A supply chain attack is when third-party software contains malware.
All the following operations can potentially compromise a machine:
apt upgrade
pip update
npm update
brew update
cargo update
yarn update
gem update
composer update
The following ideas depends on the threat model. There are no solutions, only tradeoffs.
Library splitting by complexity
Most projects do not need a general-purpose http client.
Often you just want to do a few GET and POST requests and that's it.
When you pull in a general-purpose http-client you often get
a huge amount of code units.
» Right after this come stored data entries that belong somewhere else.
-- ==== Sys2Proof/Machine/State.lean ====
section
/-! DEFINITION. The state of the block (10_state.md), as plain data, and its value at reset. -/

namespace Sys2Proof.Machine

/-- Why a step stops. -/
inductive Fault where
  /-- MemFault (R53), raised by a fetch, DXYN, FX33, FX55 or FX65 only under OOB_POLICY = `fault`, at the first address
  above 0xFFF in the order of the accesses (log entry 9). Safe: the spec offers it as a stop. -/
  | memFault (addr : Nat)
  deriving DecidableEq, Repr

/-- Why a step has no meaning. -/
inductive Refusal where
  /-- Raised by an arm of `exec` whose instruction has no meaning yet; no arm raises it. Safe. -/
  | notModelled (mnemonic : String)
  deriving DecidableEq, Repr

/-- The lifecycle flag register (R34), one field per bit, bit 0 first. -/
structure LifecycleFlags where
  romLoaded      : Bool  -- bit 0, ROM_LOADED
  running        : Bool  -- bit 1, RUNNING
  initialized    : Bool  -- bit 2, INITIALIZED
  cpuDrawPending : Bool  -- bit 3, CPU_DRAW_PENDING
  gpuDrawReady   : Bool  -- bit 4, GPU_DRAW_READY
  soundActive    : Bool  -- bit 5, SOUND_ACTIVE
  paused         : Bool  -- bit 6, PAUSED (reserved)
  hwTimerMode    : Bool  -- bit 7, HW_TIMER_MODE
  deriving DecidableEq, Repr

/-- All eight flags 0 (R34, R266). -/
def LifecycleFlags.clear : LifecycleFlags where
  romLoaded      := false
  running        := false
  initialized    := false
  cpuDrawPending := false
  gpuDrawReady   := false
  soundActive    := false
  paused         := false
  hwTimerMode    := false

/-- What the world outside the core does (R230, R240 to R245, R248). -/
inductive Input where
  | load (bytes : List Byte)                   -- host: R240
  | start (hwTimerMode : Bool)                 -- host: R241
  | pump (cpuElapsed timerElapsed : Bool)      -- host: R242
  | stop                                       -- host: R243
  | setKey (k : Fin 16) (pressed : Bool)       -- input source: R244
  | clearDirty (r : Fin 32) (c : Fin 8)        -- renderer: R245
  | resetDraw                                  -- renderer: R245
  | cpuPulse                                   -- pulse source: R248
  | timerPulse                                 -- pulse source: R248
  deriving DecidableEq, Repr

/-- The memory array (R32): address and byte, addresses strictly rising, no byte that an unlisted address reads as. -/
abbrev Memory := List Host.Cell

/-- The framebuffer (R33): 32 rows of 64 pixels; the pixel of column x is the x-th bit from the most significant end,
so a row's eight bytes are its packed bytes (log entry 13). -/
abbrev Framebuffer := Vector (BitVec 64) 32

/-- The dirty matrix (R36): 32 rows; bit c is the cell of columns 8c to 8c + 7 (log entry 13). -/
abbrev DirtyMatrix := Vector (BitVec 8) 32

/-- The state of the block (the state record of 10_state.md). The last three fields are the model's own. -/
structure State where
  mem        : Memory                -- R32
  v          : Vector Byte 16        -- V0 to VF, R20
  i          : Word                  -- I, R27
  pc         : Word                  -- PC, R23
  stack      : Vector Word 16        -- R29
  sp         : Fin 17                -- SP, the number of occupied slots, R28
  dt         : Byte                  -- DT, R30
  st         : Byte                  -- ST, R31
  fb         : Framebuffer           -- R33
  dirty      : DirtyMatrix           -- R36
  flags      : LifecycleFlags        -- R34
  keys       : Vector Bool 16        -- R37
  pulseCpu   : Bool                  -- R38
  pulseTimer : Bool                  -- R38
  cfg        : Config                -- the parameters of R7; no step changes them (log entry 1)
  draws      : Nat                   -- how many random bytes have been drawn (log entry 3)
  inputs     : List Input            -- what the outside does next, in order (log entry 4)
  deriving DecidableEq, Repr

/-- The block at construction (R43, R260), in the default configuration (R7). -/
def State.reset : State where
  mem        := []
  v          := Vector.replicate 16 0
  i          := 0
  pc         := 0
  stack      := Vector.replicate 16 0
  sp         := 0
  dt         := 0
  st         := 0
  fb         := Vector.replicate 32 0
  dirty      := Vector.replicate 32 0xFF
  flags      := LifecycleFlags.clear
  keys       := Vector.replicate 16 false
  pulseCpu   := false
  pulseTimer := false
  cfg        := Config.default
  draws      := 0
  inputs     := []

end Sys2Proof.Machine
end

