-- ==== Sys2Proof/Machine/Ops.lean ====
section
/-! DEFINITION. The named operations over registers, stack, memory and flags that every meaning is written with.
The hardware takes no exception and returns from none (R220 to R226): the one stop is `raiseMemFault`. -/

namespace Sys2Proof.Machine

/-- What an instruction answers. -/
abbrev Result := Host.Outcome State Fault Refusal

/-- VF, register 15 (R21). -/
def vf : Reg := 15

/-- `V[x]` (R10, R20). -/
def State.reg (s : State) (x : Reg) : Byte := s.v[x]

/-- `V[x] <- b` (R10, R20). -/
def State.setV (s : State) (x : Reg) (b : Byte) : State := { s with v := s.v.set x b }

/-- All sixteen V registers at once (FX65). -/
def State.setRegs (s : State) (v : Vector Byte 16) : State := { s with v := v }

/-- `PC <- a` (R23). -/
def State.setPc (s : State) (a : Word) : State := { s with pc := a }

/-- `I <- a` (R27). -/
def State.setI (s : State) (a : Word) : State := { s with i := a }

/-- `DT <- b` (R30). -/
def State.setDt (s : State) (b : Byte) : State := { s with dt := b }

/-- `ST <- b` (R31). -/
def State.setSt (s : State) (b : Byte) : State := { s with st := b }

/-- Replace the memory array (R32). -/
def State.setMem (s : State) (m : Memory) : State := { s with mem := m }

/-- Replace the framebuffer (R33). -/
def State.setFb (s : State) (fb : Framebuffer) : State := { s with fb := fb }

/-- Replace the dirty matrix (R36). -/
def State.setDirty (s : State) (d : DirtyMatrix) : State := { s with dirty := d }

/-- Replace the lifecycle flags (R34). -/
def State.setFlags (s : State) (f : LifecycleFlags) : State := { s with flags := f }

/-- `PC <- (pc + 2) mod 2^16` (R24, R26). -/
def State.advance (s : State) : State := s.setPc (s.pc + 2)

/-- A skip instruction: `pc + 4` if the condition holds, else `pc + 2` (R24, R128). -/
def State.skipIf (s : State) (c : Bool) : State := s.setPc (if c then s.pc + 4 else s.pc + 2)

/-- Push (R29, R122): `stack[SP] <- a`, then SP + 1; none when all 16 slots are occupied. -/
def State.push (s : State) (a : Word) : Option State :=
  if h : s.sp.val < 16 then
    some { s with stack := s.stack.set s.sp.val a, sp := ⟨s.sp.val + 1, by omega⟩ }
  else none

/-- Pop (R29, R120): SP - 1 first, then the slot SP names; the slot is not cleared; none when the stack is empty. -/
def State.pop (s : State) : Option (Word × State) :=
  if h : 0 < s.sp.val then
    some (s.stack[s.sp.val - 1]'(by omega), { s with sp := ⟨s.sp.val - 1, by omega⟩ })
  else none

/-- `MemRead(addr, 1)` (R10, R52). -/
def State.read (s : State) (addr : Nat) : Byte := s.mem.read (ix addr)

/-- The first of `count` ascending addresses from `base` that is above 0xFFF (R53). -/
def firstAbove (base count : Nat) : Option Nat :=
  if count = 0 then none else if base + count ≤ memSize then none else some (max base memSize)

/-- The address at which an access of `count` bytes from `base` raises MemFault: never under `wrap` (R52), the first one
above 0xFFF under `fault` (R53; log entry 9). -/
def State.memFaultAt (s : State) (base count : Nat) : Option Nat :=
  match s.cfg.oobPolicy with
  | .wrap => none
  | .fault => firstAbove base count

/-- `raise MemFault(addr)` (R53): the step has no effect and the machine stops. -/
def raiseMemFault (addr : Nat) : Result := .fault (.memFault addr)

/-- Run `k` unless accessing `count` bytes from `base` raises MemFault (R52, R53). -/
def State.access (s : State) (base count : Nat) (k : Result) : Result :=
  match s.memFaultAt base count with
  | some a => raiseMemFault a
  | none => k

/-- `Fetch16(a)` (R72): big-endian, each byte through `Ix`. -/
def State.fetch16 (s : State) (a : Nat) : Word := wordOfBytes (s.read a) (s.read (a + 1))

/-- Raise the draw signal CPU_DRAW_PENDING (R102, R107). -/
def State.raiseDraw (s : State) : State := s.setFlags { s.flags with cpuDrawPending := true }

/-- `RandomByte()` (R39, R151): the byte of this draw, a free value, and the state after the draw (log entry 3). -/
def State.drawByte (s : State) : Byte × State := (Config.randomByte s.draws, { s with draws := s.draws + 1 })

/-- The lifecycle flags as the register of R34, bit 0 = ROM_LOADED. -/
def LifecycleFlags.toByte (f : LifecycleFlags) : Byte :=
  BitVec.ofNat 8 (f.romLoaded.toNat + 2 * f.running.toNat + 4 * f.initialized.toNat + 8 * f.cpuDrawPending.toNat
    + 16 * f.gpuDrawReady.toNat + 32 * f.soundActive.toNat + 64 * f.paused.toNat + 128 * f.hwTimerMode.toNat)

/-- The stop state change (R266), run by stop() and by EXIT (R211): every flag and both pulse flags cleared. -/
def State.stopCore (s : State) : State :=
  { s with flags := LifecycleFlags.clear, pulseCpu := false, pulseTimer := false }

/-- Store one opcode at an address, the high byte first (R54). -/
def State.placeWord (s : State) (addr : Nat) (op : Word) : State :=
  s.setMem (s.mem.writeBytes addr (bytesOfWord op))

/-- A machine whose very next step runs one instruction cadence and no timer tick: the flags as load and start(false)
leave them (R267), and nothing queued from outside (log entry 11). -/
def State.armed (s : State) : State :=
  { s with
    flags := { s.flags with romLoaded := true, running := true, initialized := true, hwTimerMode := false }
    inputs := [] }

end Sys2Proof.Machine
end

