-- ==== Sys2Proof/Machine/KeysTimers.lean ====
section
/-! DEFINITION. Key and timer instructions (44_keys_timers.md). -/

namespace Sys2Proof.Machine

/-- EX9E SKP (R191). -/
def execSkp (x : Reg) (s : State) : Result := .next (s.skipIf (s.pressed (s.reg x)))

/-- EXA1 SKNP (R192). -/
def execSknp (x : Reg) (s : State) : Result := .next (s.skipIf (!s.pressed (s.reg x)))

/-- FX07 LD Vx, DT (R193). -/
def execLdVDt (x : Reg) (s : State) : Result := .next (s.setV x s.dt).advance

/-- FX0A LD Vx, K (R194): with no key pressed PC stays and nothing is written. -/
def execLdK (x : Reg) (s : State) : Result :=
  match s.lowestKey with
  | some k => .next (s.setV x (BitVec.ofNat 8 k.val)).advance
  | none => .next s

/-- FX15 LD DT, Vx (R195). -/
def execLdDtV (x : Reg) (s : State) : Result := .next (s.setDt (s.reg x)).advance

/-- FX18 LD ST, Vx (R196): SOUND_ACTIVE is not written here. -/
def execLdStV (x : Reg) (s : State) : Result := .next (s.setSt (s.reg x)).advance

end Sys2Proof.Machine
end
E.g. composer.phar require guzzlehttp/guzzle:^7.0
has 45 classes and three other dependencies.
I'm thinking a library could possibly be split into two packages:
- http-client-simple
- http-client-complex (general-purpose)
The simple version of a library might only be a single class. It has a reduced feature set, but the code is smaller, has less bugs and is probably more secure. Code review is faster. Harder to slip in malware.
Common sense
- Do not depend on a random package you found that was created yesterday
- Do not directly depend on 9000 packages
- Do not transitively depend on 9000 packages
- Do a dry run upgrade:
blox --dry-run uprade
Version locking
The latest version is not always needed.
Lock a dep to e.g. v1.2.3
.
Some dependency managers allow you to lock v1.*
to only get patches and minors.
Don't blindly upgrade major versions.
Code review
If not too much work, exert 5 mins on a code review:
git add ./vendor
# upgrade
git diff ./vendor
Sandboxing (containers, VMs)
Maybe we should all start developing software in containers/VMs?
Disable post-install tasks
Some package managers has features where a task can be executed at different lifecycles.
E.g. composer:
# Skips execution of scripts defined in composer.json.`
composer --no-scripts update
Issue frequency anomaly
If there is an unusual amount of activity in the offending issue tracker, it's worth checking out.
Inline packages and semi-adopt them
Are you depending on a package which is only one function or a single file? Why not just inline it?
mkdir -p ./vendor-inlined
curl "https://raw.githubusercontent.com/lborgav/is-prime/master/index.js" -o ./vendor-inlined/is-prime.js
Package consolidation
There are lots of packages that possibly could be consolidated into a single package.
Code scanning
Code scan for dangerous functions e.g. eval()
.
Suspicious versioning
Detect suspicious versioning patterns.